Out of the material that follows, write out exactly the lines from the line with "8 ≤ ((s.box" to the line with "exec .consolePoll s = .next t", both ends included, and no others.

== == ==

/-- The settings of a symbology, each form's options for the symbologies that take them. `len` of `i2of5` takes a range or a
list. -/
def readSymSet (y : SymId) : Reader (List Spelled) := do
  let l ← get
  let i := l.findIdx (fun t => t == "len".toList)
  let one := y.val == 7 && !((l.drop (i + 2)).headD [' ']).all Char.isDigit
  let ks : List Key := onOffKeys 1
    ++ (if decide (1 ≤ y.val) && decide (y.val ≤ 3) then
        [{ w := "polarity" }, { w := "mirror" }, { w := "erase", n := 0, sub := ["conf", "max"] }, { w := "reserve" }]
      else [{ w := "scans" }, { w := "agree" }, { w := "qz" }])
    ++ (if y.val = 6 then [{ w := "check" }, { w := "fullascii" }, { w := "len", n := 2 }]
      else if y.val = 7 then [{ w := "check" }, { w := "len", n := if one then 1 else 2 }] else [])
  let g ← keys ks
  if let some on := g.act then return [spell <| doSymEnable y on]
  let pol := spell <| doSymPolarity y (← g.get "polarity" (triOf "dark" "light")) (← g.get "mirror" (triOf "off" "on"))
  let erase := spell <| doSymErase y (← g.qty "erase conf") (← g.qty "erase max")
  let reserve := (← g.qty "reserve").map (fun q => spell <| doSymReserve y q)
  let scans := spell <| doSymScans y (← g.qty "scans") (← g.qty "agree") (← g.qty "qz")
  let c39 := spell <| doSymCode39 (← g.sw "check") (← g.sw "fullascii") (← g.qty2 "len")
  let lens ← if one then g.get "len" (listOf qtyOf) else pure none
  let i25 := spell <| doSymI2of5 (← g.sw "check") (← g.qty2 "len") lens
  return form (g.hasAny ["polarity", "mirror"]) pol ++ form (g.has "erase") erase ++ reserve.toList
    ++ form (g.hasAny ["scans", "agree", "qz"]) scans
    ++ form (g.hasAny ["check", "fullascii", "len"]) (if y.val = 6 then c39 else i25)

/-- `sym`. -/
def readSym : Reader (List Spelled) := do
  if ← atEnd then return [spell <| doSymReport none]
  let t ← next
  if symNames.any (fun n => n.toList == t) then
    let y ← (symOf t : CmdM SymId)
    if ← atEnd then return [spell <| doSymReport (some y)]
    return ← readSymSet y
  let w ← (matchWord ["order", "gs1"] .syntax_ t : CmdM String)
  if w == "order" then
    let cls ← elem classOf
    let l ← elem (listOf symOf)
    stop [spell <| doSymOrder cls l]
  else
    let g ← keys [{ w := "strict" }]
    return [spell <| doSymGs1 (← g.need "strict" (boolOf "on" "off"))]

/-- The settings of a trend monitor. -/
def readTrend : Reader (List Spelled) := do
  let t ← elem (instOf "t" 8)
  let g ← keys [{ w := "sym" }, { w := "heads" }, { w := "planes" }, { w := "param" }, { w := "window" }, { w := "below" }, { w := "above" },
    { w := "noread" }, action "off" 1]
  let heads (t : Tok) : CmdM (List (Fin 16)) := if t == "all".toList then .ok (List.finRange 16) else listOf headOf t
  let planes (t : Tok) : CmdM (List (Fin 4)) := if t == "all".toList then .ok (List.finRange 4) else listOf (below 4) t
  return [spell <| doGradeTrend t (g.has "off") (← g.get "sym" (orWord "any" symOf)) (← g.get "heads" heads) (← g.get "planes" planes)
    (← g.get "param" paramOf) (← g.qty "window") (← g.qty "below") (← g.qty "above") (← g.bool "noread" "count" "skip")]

== == ==

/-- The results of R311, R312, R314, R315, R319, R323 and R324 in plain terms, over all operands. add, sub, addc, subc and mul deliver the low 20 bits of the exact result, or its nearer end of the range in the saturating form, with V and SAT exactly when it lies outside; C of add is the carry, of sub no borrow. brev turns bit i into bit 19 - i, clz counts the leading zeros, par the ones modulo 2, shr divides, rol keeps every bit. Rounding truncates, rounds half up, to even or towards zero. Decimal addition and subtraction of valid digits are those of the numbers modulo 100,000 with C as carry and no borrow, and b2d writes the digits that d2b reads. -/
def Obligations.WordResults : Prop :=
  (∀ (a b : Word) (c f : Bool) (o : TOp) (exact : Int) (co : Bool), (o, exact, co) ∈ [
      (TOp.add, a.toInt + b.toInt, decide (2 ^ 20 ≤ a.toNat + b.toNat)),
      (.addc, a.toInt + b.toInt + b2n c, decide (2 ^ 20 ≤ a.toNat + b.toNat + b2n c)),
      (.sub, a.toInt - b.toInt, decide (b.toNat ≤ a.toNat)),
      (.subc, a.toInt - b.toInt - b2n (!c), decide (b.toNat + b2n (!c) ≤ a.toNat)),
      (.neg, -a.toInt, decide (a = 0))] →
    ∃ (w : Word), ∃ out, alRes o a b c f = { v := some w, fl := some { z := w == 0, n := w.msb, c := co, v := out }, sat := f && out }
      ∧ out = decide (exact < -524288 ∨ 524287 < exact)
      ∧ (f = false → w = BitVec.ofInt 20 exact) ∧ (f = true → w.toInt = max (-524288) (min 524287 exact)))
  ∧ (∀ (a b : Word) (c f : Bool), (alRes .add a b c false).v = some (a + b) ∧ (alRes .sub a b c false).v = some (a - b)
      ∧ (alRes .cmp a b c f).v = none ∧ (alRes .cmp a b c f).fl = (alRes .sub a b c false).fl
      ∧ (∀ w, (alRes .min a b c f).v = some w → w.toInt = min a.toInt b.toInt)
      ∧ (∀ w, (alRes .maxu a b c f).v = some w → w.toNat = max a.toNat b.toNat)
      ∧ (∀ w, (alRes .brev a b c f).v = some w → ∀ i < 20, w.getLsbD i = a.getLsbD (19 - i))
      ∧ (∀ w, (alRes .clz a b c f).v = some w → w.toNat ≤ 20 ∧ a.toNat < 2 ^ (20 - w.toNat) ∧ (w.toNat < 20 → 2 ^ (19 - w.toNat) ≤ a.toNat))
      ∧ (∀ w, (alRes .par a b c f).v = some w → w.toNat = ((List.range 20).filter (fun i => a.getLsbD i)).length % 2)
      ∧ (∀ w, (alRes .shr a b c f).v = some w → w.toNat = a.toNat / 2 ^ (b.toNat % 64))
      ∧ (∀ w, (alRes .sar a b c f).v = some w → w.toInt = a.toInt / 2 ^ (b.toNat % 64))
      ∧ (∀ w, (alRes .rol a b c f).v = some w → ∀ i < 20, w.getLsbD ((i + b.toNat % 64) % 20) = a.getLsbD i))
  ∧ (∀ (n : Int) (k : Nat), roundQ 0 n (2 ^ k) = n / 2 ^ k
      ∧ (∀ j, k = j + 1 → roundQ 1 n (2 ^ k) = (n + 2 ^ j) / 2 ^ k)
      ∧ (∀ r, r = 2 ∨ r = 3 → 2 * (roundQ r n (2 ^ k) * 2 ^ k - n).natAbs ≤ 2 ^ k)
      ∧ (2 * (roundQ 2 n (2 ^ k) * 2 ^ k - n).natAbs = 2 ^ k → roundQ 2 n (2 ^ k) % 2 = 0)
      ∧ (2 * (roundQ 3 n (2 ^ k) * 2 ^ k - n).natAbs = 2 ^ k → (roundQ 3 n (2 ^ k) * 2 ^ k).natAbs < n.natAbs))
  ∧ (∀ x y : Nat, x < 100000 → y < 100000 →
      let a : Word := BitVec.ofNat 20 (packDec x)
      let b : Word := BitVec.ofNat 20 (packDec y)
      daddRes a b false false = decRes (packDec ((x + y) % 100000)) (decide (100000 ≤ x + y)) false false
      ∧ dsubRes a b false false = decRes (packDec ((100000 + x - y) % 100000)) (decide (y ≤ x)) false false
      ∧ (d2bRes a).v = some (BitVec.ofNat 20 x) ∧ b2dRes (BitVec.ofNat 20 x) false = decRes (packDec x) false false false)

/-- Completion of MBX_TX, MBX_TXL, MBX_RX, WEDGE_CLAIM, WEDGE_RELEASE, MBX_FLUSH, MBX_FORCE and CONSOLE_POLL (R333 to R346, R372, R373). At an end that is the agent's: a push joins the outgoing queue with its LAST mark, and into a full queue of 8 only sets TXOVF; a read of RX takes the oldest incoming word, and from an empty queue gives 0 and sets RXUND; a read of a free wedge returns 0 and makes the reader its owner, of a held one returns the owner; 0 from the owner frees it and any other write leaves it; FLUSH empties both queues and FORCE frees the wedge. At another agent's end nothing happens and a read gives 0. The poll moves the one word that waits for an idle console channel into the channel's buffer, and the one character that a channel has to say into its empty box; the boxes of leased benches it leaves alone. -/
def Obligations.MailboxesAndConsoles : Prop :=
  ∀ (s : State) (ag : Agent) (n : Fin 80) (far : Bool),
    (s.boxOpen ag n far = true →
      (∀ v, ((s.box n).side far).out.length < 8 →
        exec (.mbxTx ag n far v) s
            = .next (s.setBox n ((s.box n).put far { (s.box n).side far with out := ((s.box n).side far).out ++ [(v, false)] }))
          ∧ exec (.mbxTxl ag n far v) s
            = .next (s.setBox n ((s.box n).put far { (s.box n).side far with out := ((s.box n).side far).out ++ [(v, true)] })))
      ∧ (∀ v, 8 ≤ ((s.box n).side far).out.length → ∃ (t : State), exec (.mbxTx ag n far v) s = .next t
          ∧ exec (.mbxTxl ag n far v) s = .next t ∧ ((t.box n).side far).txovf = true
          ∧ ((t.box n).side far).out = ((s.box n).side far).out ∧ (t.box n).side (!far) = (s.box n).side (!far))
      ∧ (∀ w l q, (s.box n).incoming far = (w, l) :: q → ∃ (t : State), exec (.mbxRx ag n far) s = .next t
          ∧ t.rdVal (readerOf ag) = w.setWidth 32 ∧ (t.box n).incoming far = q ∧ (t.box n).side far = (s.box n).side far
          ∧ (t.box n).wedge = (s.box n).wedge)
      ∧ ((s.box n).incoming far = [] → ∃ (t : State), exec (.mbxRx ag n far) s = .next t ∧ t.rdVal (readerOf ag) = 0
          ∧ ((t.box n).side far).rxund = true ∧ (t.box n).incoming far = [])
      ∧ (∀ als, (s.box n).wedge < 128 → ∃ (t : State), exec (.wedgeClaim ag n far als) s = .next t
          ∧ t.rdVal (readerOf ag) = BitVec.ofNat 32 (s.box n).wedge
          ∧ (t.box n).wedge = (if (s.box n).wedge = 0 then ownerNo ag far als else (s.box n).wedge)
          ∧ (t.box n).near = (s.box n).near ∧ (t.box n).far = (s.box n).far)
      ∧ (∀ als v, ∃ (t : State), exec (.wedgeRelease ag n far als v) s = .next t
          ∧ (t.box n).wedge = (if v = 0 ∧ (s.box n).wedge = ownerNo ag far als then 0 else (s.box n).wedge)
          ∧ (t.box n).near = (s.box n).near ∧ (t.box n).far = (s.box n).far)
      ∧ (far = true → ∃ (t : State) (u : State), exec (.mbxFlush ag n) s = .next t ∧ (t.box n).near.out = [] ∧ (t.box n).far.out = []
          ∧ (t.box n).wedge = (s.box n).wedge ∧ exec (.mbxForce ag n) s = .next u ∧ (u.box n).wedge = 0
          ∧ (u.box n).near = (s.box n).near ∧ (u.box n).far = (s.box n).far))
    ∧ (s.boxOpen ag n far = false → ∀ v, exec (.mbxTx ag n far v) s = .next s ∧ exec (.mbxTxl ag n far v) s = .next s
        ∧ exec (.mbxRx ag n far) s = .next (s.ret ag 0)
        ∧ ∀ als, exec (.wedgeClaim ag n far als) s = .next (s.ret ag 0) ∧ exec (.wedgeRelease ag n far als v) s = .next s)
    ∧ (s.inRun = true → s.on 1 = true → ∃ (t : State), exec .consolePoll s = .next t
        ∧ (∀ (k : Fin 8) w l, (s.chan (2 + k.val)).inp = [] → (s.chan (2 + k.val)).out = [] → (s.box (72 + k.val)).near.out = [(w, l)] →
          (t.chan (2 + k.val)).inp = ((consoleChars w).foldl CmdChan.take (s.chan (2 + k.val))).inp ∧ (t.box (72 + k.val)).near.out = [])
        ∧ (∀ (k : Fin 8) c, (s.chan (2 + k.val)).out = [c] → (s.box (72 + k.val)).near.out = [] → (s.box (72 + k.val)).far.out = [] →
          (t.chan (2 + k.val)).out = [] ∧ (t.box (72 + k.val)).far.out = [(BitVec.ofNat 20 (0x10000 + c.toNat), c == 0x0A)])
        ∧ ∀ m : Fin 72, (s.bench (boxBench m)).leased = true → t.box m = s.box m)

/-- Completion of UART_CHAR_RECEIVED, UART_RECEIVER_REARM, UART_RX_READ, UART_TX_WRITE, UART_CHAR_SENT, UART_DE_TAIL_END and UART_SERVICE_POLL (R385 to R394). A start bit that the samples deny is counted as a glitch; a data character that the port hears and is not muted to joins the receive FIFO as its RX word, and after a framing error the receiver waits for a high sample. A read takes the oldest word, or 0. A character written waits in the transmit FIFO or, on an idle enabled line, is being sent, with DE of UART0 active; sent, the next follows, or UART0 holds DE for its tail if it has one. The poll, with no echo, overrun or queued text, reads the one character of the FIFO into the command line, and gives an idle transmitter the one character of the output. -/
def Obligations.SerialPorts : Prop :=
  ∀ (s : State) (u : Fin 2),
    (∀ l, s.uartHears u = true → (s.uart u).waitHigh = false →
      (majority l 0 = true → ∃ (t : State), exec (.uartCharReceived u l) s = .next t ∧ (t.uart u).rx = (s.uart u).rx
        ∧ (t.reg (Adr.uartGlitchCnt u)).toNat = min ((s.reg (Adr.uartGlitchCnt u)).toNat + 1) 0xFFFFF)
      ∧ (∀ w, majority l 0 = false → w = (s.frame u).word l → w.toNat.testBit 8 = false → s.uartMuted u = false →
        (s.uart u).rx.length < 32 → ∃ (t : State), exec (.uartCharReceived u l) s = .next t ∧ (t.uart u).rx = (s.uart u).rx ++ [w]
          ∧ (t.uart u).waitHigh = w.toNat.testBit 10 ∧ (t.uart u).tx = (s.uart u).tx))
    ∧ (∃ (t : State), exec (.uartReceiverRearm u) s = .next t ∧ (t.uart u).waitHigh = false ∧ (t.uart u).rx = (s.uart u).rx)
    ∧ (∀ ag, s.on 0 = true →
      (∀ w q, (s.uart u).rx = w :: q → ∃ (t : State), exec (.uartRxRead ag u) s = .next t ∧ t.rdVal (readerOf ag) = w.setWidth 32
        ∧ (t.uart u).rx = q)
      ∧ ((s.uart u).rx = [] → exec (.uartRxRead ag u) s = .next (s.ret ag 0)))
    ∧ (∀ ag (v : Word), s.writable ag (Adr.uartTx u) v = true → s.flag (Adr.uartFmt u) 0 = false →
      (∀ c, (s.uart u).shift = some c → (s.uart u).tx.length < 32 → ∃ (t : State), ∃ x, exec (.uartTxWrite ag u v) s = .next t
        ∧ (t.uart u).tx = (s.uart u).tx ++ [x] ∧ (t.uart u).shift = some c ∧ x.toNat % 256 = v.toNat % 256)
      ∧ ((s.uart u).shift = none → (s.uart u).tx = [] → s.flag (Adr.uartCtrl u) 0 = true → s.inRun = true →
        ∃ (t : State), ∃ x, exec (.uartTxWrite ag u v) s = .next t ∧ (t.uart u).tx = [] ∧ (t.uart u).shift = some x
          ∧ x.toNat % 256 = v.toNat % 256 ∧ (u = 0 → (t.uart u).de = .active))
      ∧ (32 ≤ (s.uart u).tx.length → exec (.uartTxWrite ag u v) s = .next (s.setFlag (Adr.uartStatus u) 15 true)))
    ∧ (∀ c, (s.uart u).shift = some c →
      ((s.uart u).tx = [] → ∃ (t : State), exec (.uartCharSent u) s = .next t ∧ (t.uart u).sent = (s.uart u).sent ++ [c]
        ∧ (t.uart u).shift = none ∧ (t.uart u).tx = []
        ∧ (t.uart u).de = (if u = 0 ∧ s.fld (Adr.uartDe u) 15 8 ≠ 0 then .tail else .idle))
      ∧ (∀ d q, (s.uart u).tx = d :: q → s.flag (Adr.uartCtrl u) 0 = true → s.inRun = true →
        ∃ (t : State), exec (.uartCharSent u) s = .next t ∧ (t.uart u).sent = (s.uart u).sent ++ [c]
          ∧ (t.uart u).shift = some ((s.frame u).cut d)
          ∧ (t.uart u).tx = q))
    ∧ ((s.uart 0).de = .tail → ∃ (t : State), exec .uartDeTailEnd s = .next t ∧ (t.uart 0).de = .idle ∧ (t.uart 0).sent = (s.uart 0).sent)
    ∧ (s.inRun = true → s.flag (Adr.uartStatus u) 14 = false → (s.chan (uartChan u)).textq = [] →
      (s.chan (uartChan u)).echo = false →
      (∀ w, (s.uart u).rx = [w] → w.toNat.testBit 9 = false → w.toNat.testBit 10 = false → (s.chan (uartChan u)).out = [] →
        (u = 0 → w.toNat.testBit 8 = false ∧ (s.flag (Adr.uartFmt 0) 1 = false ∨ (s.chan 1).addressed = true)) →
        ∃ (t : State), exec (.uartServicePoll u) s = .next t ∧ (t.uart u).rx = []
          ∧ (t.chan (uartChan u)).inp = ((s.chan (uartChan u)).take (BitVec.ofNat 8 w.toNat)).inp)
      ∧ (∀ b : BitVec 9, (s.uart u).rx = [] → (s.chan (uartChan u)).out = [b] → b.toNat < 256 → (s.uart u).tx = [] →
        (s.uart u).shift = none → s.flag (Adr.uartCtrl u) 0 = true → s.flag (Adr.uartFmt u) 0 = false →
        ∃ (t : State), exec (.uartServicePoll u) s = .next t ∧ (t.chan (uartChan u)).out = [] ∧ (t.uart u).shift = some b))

== == ==

**Exercise output:**
      ∧ (∀ v, 8 ≤ ((s.box n).side far).out.length → ∃ (t : State), exec (.mbxTx ag n far v) s = .next t
          ∧ exec (.mbxTxl ag n far v) s = .next t ∧ ((t.box n).side far).txovf = true
          ∧ ((t.box n).side far).out = ((s.box n).side far).out ∧ (t.box n).side (!far) = (s.box n).side (!far))
      ∧ (∀ w l q, (s.box n).incoming far = (w, l) :: q → ∃ (t : State), exec (.mbxRx ag n far) s = .next t
          ∧ t.rdVal (readerOf ag) = w.setWidth 32 ∧ (t.box n).incoming far = q ∧ (t.box n).side far = (s.box n).side far
          ∧ (t.box n).wedge = (s.box n).wedge)
      ∧ ((s.box n).incoming far = [] → ∃ (t : State), exec (.mbxRx ag n far) s = .next t ∧ t.rdVal (readerOf ag) = 0
          ∧ ((t.box n).side far).rxund = true ∧ (t.box n).incoming far = [])
      ∧ (∀ als, (s.box n).wedge < 128 → ∃ (t : State), exec (.wedgeClaim ag n far als) s = .next t
          ∧ t.rdVal (readerOf ag) = BitVec.ofNat 32 (s.box n).wedge
          ∧ (t.box n).wedge = (if (s.box n).wedge = 0 then ownerNo ag far als else (s.box n).wedge)
          ∧ (t.box n).near = (s.box n).near ∧ (t.box n).far = (s.box n).far)
      ∧ (∀ als v, ∃ (t : State), exec (.wedgeRelease ag n far als v) s = .next t
          ∧ (t.box n).wedge = (if v = 0 ∧ (s.box n).wedge = ownerNo ag far als then 0 else (s.box n).wedge)
          ∧ (t.box n).near = (s.box n).near ∧ (t.box n).far = (s.box n).far)
      ∧ (far = true → ∃ (t : State) (u : State), exec (.mbxFlush ag n) s = .next t ∧ (t.box n).near.out = [] ∧ (t.box n).far.out = []
          ∧ (t.box n).wedge = (s.box n).wedge ∧ exec (.mbxForce ag n) s = .next u ∧ (u.box n).wedge = 0
          ∧ (u.box n).near = (s.box n).near ∧ (u.box n).far = (s.box n).far))
    ∧ (s.boxOpen ag n far = false → ∀ v, exec (.mbxTx ag n far v) s = .next s ∧ exec (.mbxTxl ag n far v) s = .next s
        ∧ exec (.mbxRx ag n far) s = .next (s.ret ag 0)
        ∧ ∀ als, exec (.wedgeClaim ag n far als) s = .next (s.ret ag 0) ∧ exec (.wedgeRelease ag n far als v) s = .next s)
    ∧ (s.inRun = true → s.on 1 = true → ∃ (t : State), exec .consolePoll s = .next t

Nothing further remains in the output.